In this tutorial, we will be using Ubuntu 16 and you are required to have sudo or root privileges to the computer. We will go over the installation and use of fio.

Installing fio from Source

We are going to clone the repo on GitHub. Install the prerequisites, and then we will build the packages from the source code.
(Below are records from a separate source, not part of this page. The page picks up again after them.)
-- ==== Sys2Proof/Machine/Core.lean ====
section
/-!
DEFINITION. The machine as the host runs it.
-/

def Sys2Proof.core : Host.Core :=
  { State := Sys2Proof.Machine.State
    Fault := Sys2Proof.Machine.Fault
    Refusal := Sys2Proof.Machine.Refusal
    step := Sys2Proof.Machine.step
    reset := Sys2Proof.Machine.State.reset }
end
Lets’ start by making sure we have git installed.

sudo apt-get install git

For centOS users you can use:

sudo yum install git

Now we change directory to /opt and clone the repo from Github:

cd /opt
git clone https://github.com/axboe/fio

You should see the output below:

Cloning into 'fio'...
remote: Counting objects: 24819, done.
remote: Compressing objects: 100% (44/44), done.
remote: Total 24819 (delta 39), reused 62 (delta 32), pack-reused 24743
Receiving objects: 100% (24819/24819), 16.07 MiB | 0 bytes/s, done.
Resolving deltas: 100% (16251/16251), done.
Checking connectivity... done.

Now, we change directory into the fio codebase by typing the command below inside the opt folder:

cd fio

We can finally build fio from source using the `make` build utility bu using the commands below:

# ./configure
# make
# make install

Installing fio on Ubuntu

For Ubuntu and Debian, fio is available on the main repository. You can easily install fio using the standard package managers such as yum and apt-get.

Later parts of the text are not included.